Required work » Only the lines from the beginning of the data below through the line containing "[Instr.inputFrame 0 (zeros" belong in the response, each copied exactly.

##### Listed records

-- ==== Sys2Proof/Tests/Slice0.lean ====
section
/-! SUPPORT. Tests of the model: ill-formed commands, states that meet the hypotheses of the statements, and small results
taken from the spec's own tables. -/

set_option Elab.async false

namespace Sys2Proof.Tests

open Sys2Proof Sys2Proof.Machine

/-! ### Ill-formed commands -/

/-- One ill-formed command for each check of the host's rows and of the crossings (R98, R32, R34, R36, R53, R70, R254, R266,
R356, R415, R436, R477, R591, R366, R513, R514). -/
theorem test_ill_formed_host : [
    Instr.ringFetch 0 (some (zeros 63)) none, .ringFetch 0 none (some (zeros 65536)),
    .commandDatagram 0 (2 ^ 32) 0 0 [], .commandDatagram 0 0 65536 0 [], .commandDatagram 0 0 0 65536 [],
    .splitLoRead 25 0x3FFFFFC, .splitLoWrite 25 0x5400000 0, .splitHiWrite 25 0 0, .rcRegisterRead 25 (2 ^ 41),
    .registerWrite 25 0x1000000 0, .holeAccess .read 0 0, .holeAccess (.write [1]) 0 2,
    .pfwNHigh1ms 3 false [], .blockReset 0 129 [], .domainRailFault 0 [1, 1, 1] [],
    .blockReset 0 0 (List.replicate 33 (25, 0x1000000, true))].all (fun i => !i.wellFormed) = true := by decide +kernel

theorem test_ill_formed_engines :
    [Instr.inputFrame 0 (zeros 1501), .stageAckFrame 0 (zeros 1501), .joinReqFrame 0 (2 ^ 48) [],
      .joinReqFrame 0 0 (zeros 1501), .joinProofFrame 0 (zeros 1501), .configAckFrame 0 (zeros 1501),
      .joinLockoutExpiry (zeros 15), .solveJobStart [72], .engineStartDone 0 [512],
      .portFrameReceived 0 ⟨zeros 13, true, none⟩, .fdbAgeing 4096 0, .fdbAgeing 0 (2 ^ 48),
      .ptpSample 0 ⟨2, 0, zeros 9, 0, 0, 0, 0, 0⟩, .canFrameReceived 0 ⟨0, 16, false, false, []⟩ 0 true false,
      .canFrameReceived 0 ⟨0, 0, false, false, zeros 65⟩ 0 true false, .sensorSample [], .scrubPass false [2 ^ 40] [],
      .scrubPass true [] [2 ^ 40], .rtcTick ⟨0, List.replicate 65 (.word 0)⟩, .analogSample [], .heartbeatReceived ⟨5, false, 0, 0, [], false, none⟩,
      .heartbeatReceived ⟨0, false, 2 ^ 32, 0, [], false, none⟩].all (fun i => !i.wellFormed) = true := by
  decide +kernel

theorem test_ill_formed_solver :
    [Instr.jobDeadlineExpiry 0 ⟨0, [], [72]⟩, .jobDeadlineExpiry 0 ⟨0, [(0, 72)], []⟩, .solveIteration 0 ⟨[], [72]⟩,
      .solveIteration 0 ⟨[(0, 512)], []⟩].all (fun i => !i.wellFormed) = true := by decide +kernel

def copyFor (task : Nat) : StateCopy :=
  { task := task, cycle := 9, release := 0, overruns := 0, faults := 0, mode := 1, final := false, oversize := false,
    granules := [], table := [], prog := none, forces := [], adms := [], tokens := [], ctxs := [], keys := [], slots := [],
    bases := [], segs := [], segOn := 0,
    met := { chans := [], sets := [], meters := [], cal := [], tables := [], tariff := none, pulses := [] }, pkg := none }

theorem test_ill_formed_copies :
    (Instr.stateCopyReceived (copyFor 32)).wellFormed = false ∧ (Instr.fullSyncPassEnd (copyFor 32)).wellFormed = false := by
  decide +kernel

/-- A ring entry with EXT: opcode, parameter length, and a reply buffer of 65,535 bytes at 0x1000. -/
def entryOf (op len : Nat) : List Byte :=
  leBytes 2 op ++ leBytes 2 7 ++ leBytes 2 len ++ leBytes 2 16 ++ zeros 16 ++ leBytes 8 0x1000 ++ leBytes 4 65535 ++ zeros 28

/-- A command of ring 0 that waits for nothing. -/
def cmdOf (op : Nat) (params : List Byte) : Cmd :=
  { chan := .ring 0, entry := entryOf op params.length, params := params, arrival := 0, prevId := none, prevEnd := none,
    wait := none }

/-- RECOVERY with every switched domain ON: no command needs a trailer there (R136). -/
def base : State :=
  let s := (State.reset.setReg R.SYS_BOOT_STATUS 6).setReg R.SYS_DOMAIN_STATE 0xAAAAAA
  { s with host := { s.host with bme := true }, pwr := { s.pwr with mgtRuns := true } }

/-- A state with one command in flight under number 1. -/
def holding (op : Nat) (params : List Byte) (s : State) : State :=
  { s with host := { s.host with inflight := [(1, cmdOf op params)] } }

/-- The status code of the last status entry that a step posted. -/
def statusOf : Res → Option Nat
  | .next s => (s.out.findSome? fun o => match o with
      | .hostWrite _ b => if b.length = 16 then some (fieldAt b 2 2) else none
      | _ => none)
  | _ => none

/-- The codes of a list of host commands, each alone in flight. -/
def codes (l : List ((Nat → Instr) × Nat × List Byte × State)) : List (Option Nat) :=
  l.map fun x => statusOf (exec (x.1 1) (holding x.2.1 x.2.2.1 x.2.2.2))

def n4 (v : Nat) : List Byte := leBytes 4 v

/-- A SOLO unit in Stop. -/
def solo : State := base.setRegField R.RED_ROLE 2 0 0
/-- With a root secret and the DRBG running. -/
def rooted : State :=
  let s := solo.setRegBit R.KEY_STATUS 4 true
  { s with key := { s.key with root := some (zeros 32) } }
def slotOf (attr : Word) : Slot :=
  { isSealed := false, attr := attr, key := zeros 32, created := 0, parent := 0xFFFF, derived := false, ctx := [] }
def withSlots (l : List (Nat × Slot)) : State := { rooted with key := { rooted.key with slots := l } }

/-- The command that `holding` keeps in flight passes steps 6 to 10 in RECOVERY. -/
def passesNow (op : Nat) (params : List Byte) (s : State) : Bool :=
  let c := cmdOf op params
  let s := holding op params s
  decide (c.opcode = op) && s.mayStart 1 c && (State.step7 c).isNone && (s.step8 c).2.isNone && s.phase == 6 && !c.auth &&
    match opInfo op with
    | some i => (s.step10 i).isNone
    | none => false

theorem step8_stays {c : Cmd} {s : State} (h : (s.step8 c).2 = none) : s.step8 c = (s, none) := by
  by_cases hl : c.deadline ≠ 0 ∧ c.arrival + usToUnits c.deadline ≤ s.now
  · unfold State.step8 at h
    dsimp only at h
    rw [if_pos hl] at h
    generalize State.roundFree _ _ _ _ = p at h
    exact absurd h (by simp)
  · unfold State.step8
    dsimp only
    rw [if_neg hl]

theorem passes_of {op : Nat} {params : List Byte} {s : State} (h : passesNow op params s = true) :
    Passes op 1 (cmdOf op params) (holding op params s) (holding op params s) := by
  unfold passesNow at h
  cases hi : opInfo op with
  | none => simp [hi] at h
  | some i =>
    simp only [hi, Bool.and_eq_true, decide_eq_true_eq, Option.isNone_iff_eq_none, beq_iff_eq, Bool.not_eq_true'] at h
    obtain ⟨⟨⟨⟨⟨⟨h1, h2⟩, h3⟩, h4⟩, h5⟩, h6⟩, h7⟩ := h
    refine ⟨by simp [holding, tget], h1, rfl, h2, h3, step8_stays h4, i, hi, ?_, h7⟩
    unfold State.step9
    rw [if_pos h5, if_neg (by simp [h6])]

/-- Every opcode of the table has a state in which its command passes its checks. -/
theorem test_every_opcode_passes : (opTable.map (·.1)).all (fun op => passesNow op [] solo) = true := by decide +kernel

/-- The premises of the command statements hold together somewhere. -/
theorem witness_passes : Passes Op.SYS_NOP 1 (cmdOf Op.SYS_NOP []) (holding Op.SYS_NOP [] solo) (holding Op.SYS_NOP [] solo) :=
  passes_of (by decide +kernel)

/-! ### Host commands: the status that each ends with (chapters 03 to 17) -/

/-- ST_BAD_PARAM, ST_ROLE, ST_PENDING and ST_OK. -/
abbrev bad : Option Nat := some 0x8004
abbrev roleRefused : Option Nat := some 0x8010
abbrev pending : Option Nat := some 1
abbrev ok : Option Nat := some 0

/-- The state after a step. -/
def after : Res → State
  | .next s => s
  | _ => State.reset

/-- The state after a host command, with nothing in flight or sent. -/
def did (i : Nat → Instr) (op : Nat) (params : List Byte) (s : State) : State := { after (exec (i 1) (holding op params s)) with out := [] }

theorem test_sys_commands : codes [
    (.sysNop, Op.SYS_NOP, [], base), (.sysHello, Op.SYS_HELLO, [], base), (.sysGetInfo, Op.SYS_GET_INFO, [], base),
    (.sysRead, Op.SYS_READ, leBytes 8 R.SYS_ID ++ n4 1, base), (.sysRead, Op.SYS_READ, leBytes 8 2 ++ n4 1, base),
    (.sysWrite, Op.SYS_WRITE, leBytes 8 0x1000100 ++ n4 1 ++ n4 5, base),
    (.sysWrite, Op.SYS_WRITE, leBytes 8 0x1000100 ++ n4 0 ++ n4 5, base), (.sysLock, Op.SYS_LOCK, [], base)] =
    [ok, ok, ok, ok, bad, ok, bad, ok] := by decide +kernel

theorem test_power_commands : codes [
    (.sysDomainEnable, Op.SYS_DOMAIN_ENABLE, n4 6, base), (.sysDomainEnable, Op.SYS_DOMAIN_ENABLE, n4 12, base),
    (.sysDomainStatus, Op.SYS_DOMAIN_STATUS, [], base), (.sysReset, Op.SYS_RESET, n4 0, base),
    (fun i => .sysFwWrite i true, Op.SYS_FW_WRITE, n4 0 ++ n4 0 ++ n4 8192 ++ zeros 4, base),
    (.sysFwActivate, Op.SYS_FW_ACTIVATE, n4 2, base)] = [ok, bad, ok, bad, ok, bad] := by decide +kernel

theorem test_sys_write_stores :
    (did .sysWrite Op.SYS_WRITE (leBytes 8 0x1000100 ++ n4 1 ++ n4 0x01020304) base).bytesAt 0x1000100 4 = [4, 3, 2, 1] := by
  decide +kernel

theorem test_cycle_commands : codes [
    (.cycLoadProgram, Op.CYC_LOAD_PROGRAM, n4 0 ++ n4 8192 ++ zeros 8, solo), (.cycStart, Op.CYC_START, n4 0, base),
    (.cycStop, Op.CYC_STOP, n4 0, solo), (.cycHold, Op.CYC_HOLD, [], base), (.cycStatus, Op.CYC_STATUS, [], base),
    (.cycForceRelease, Op.CYC_FORCE_RELEASE, n4 0xFFFFFFFF, solo), (.cycForceList, Op.CYC_FORCE_LIST, n4 0, solo),
    (.cycForceSet, Op.CYC_FORCE_SET, n4 0 ++ n4 0 ++ zeros 8, solo), (.cycChangeCancel, Op.CYC_CHANGE_CANCEL, [], solo),
    (.cycReadSignals, Op.CYC_READ_SIGNALS, n4 0, solo), (.cycWriteSignals, Op.CYC_WRITE_SIGNALS, n4 0, solo),
    (.cycTaskConfig, Op.CYC_TASK_CONFIG, n4 0 ++ zeros 64, base)] =
    [ok, roleRefused, ok, roleRefused, ok, ok, ok, some 0x8206, ok, bad, bad, roleRefused] := by decide +kernel

/-- A segment configured for 4 stations with 8 bytes in and 4 out. -/
def configured : State :=
  did .stnSegmentConfig Op.STN_SEGMENT_CONFIG (n4 0 ++ [4, 0] ++ leBytes 2 4 ++ leBytes 2 8 ++ leBytes 2 4 ++ n4 100 ++
    n4 1 ++ n4 1000) solo

theorem test_station_commands : codes [
    (.stnSegmentConfig, Op.STN_SEGMENT_CONFIG, n4 0 ++ [0, 0] ++ zeros 18, solo),
    (.stnSegmentEnable, Op.STN_SEGMENT_ENABLE, n4 0, configured), (.stnSegmentDisable, Op.STN_SEGMENT_DISABLE, n4 0, solo),
    (.stnRemove, Op.STN_REMOVE, n4 0 ++ n4 0, solo), (.stnBoxwoodSet, Op.STN_BOXWOOD_SET, n4 0 ++ n4 0 ++ zeros 4, solo),
    (.stnStatus, Op.STN_STATUS, n4 0 ++ n4 0, solo), (.stnList, Op.STN_LIST, n4 0, solo),
    (.stnTokenIssue, Op.STN_TOKEN_ISSUE, n4 0 ++ n4 0 ++ zeros 16 ++ n4 0, rooted)] =
    [bad, pending, ok, some 0x8301, some 0x8301, some 0x8301, ok, bad] := by decide +kernel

##########

Task output »
-- ==== Sys2Proof/Tests/Slice0.lean ====
section
/-! SUPPORT. Tests of the model: ill-formed commands, states that meet the hypotheses of the statements, and small results
taken from the spec's own tables. -/

set_option Elab.async false

namespace Sys2Proof.Tests

open Sys2Proof Sys2Proof.Machine

/-! ### Ill-formed commands -/

/-- One ill-formed command for each check of the host's rows and of the crossings (R98, R32, R34, R36, R53, R70, R254, R266,
R356, R415, R436, R477, R591, R366, R513, R514). -/
theorem test_ill_formed_host : [
    Instr.ringFetch 0 (some (zeros 63)) none, .ringFetch 0 none (some (zeros 65536)),
    .commandDatagram 0 (2 ^ 32) 0 0 [], .commandDatagram 0 0 65536 0 [], .commandDatagram 0 0 0 65536 [],
    .splitLoRead 25 0x3FFFFFC, .splitLoWrite 25 0x5400000 0, .splitHiWrite 25 0 0, .rcRegisterRead 25 (2 ^ 41),
    .registerWrite 25 0x1000000 0, .holeAccess .read 0 0, .holeAccess (.write [1]) 0 2,
    .pfwNHigh1ms 3 false [], .blockReset 0 129 [], .domainRailFault 0 [1, 1, 1] [],
    .blockReset 0 0 (List.replicate 33 (25, 0x1000000, true))].all (fun i => !i.wellFormed) = true := by decide +kernel

theorem test_ill_formed_engines :
    [Instr.inputFrame 0 (zeros 1501), .stageAckFrame 0 (zeros 1501), .joinReqFrame 0 (2 ^ 48) [],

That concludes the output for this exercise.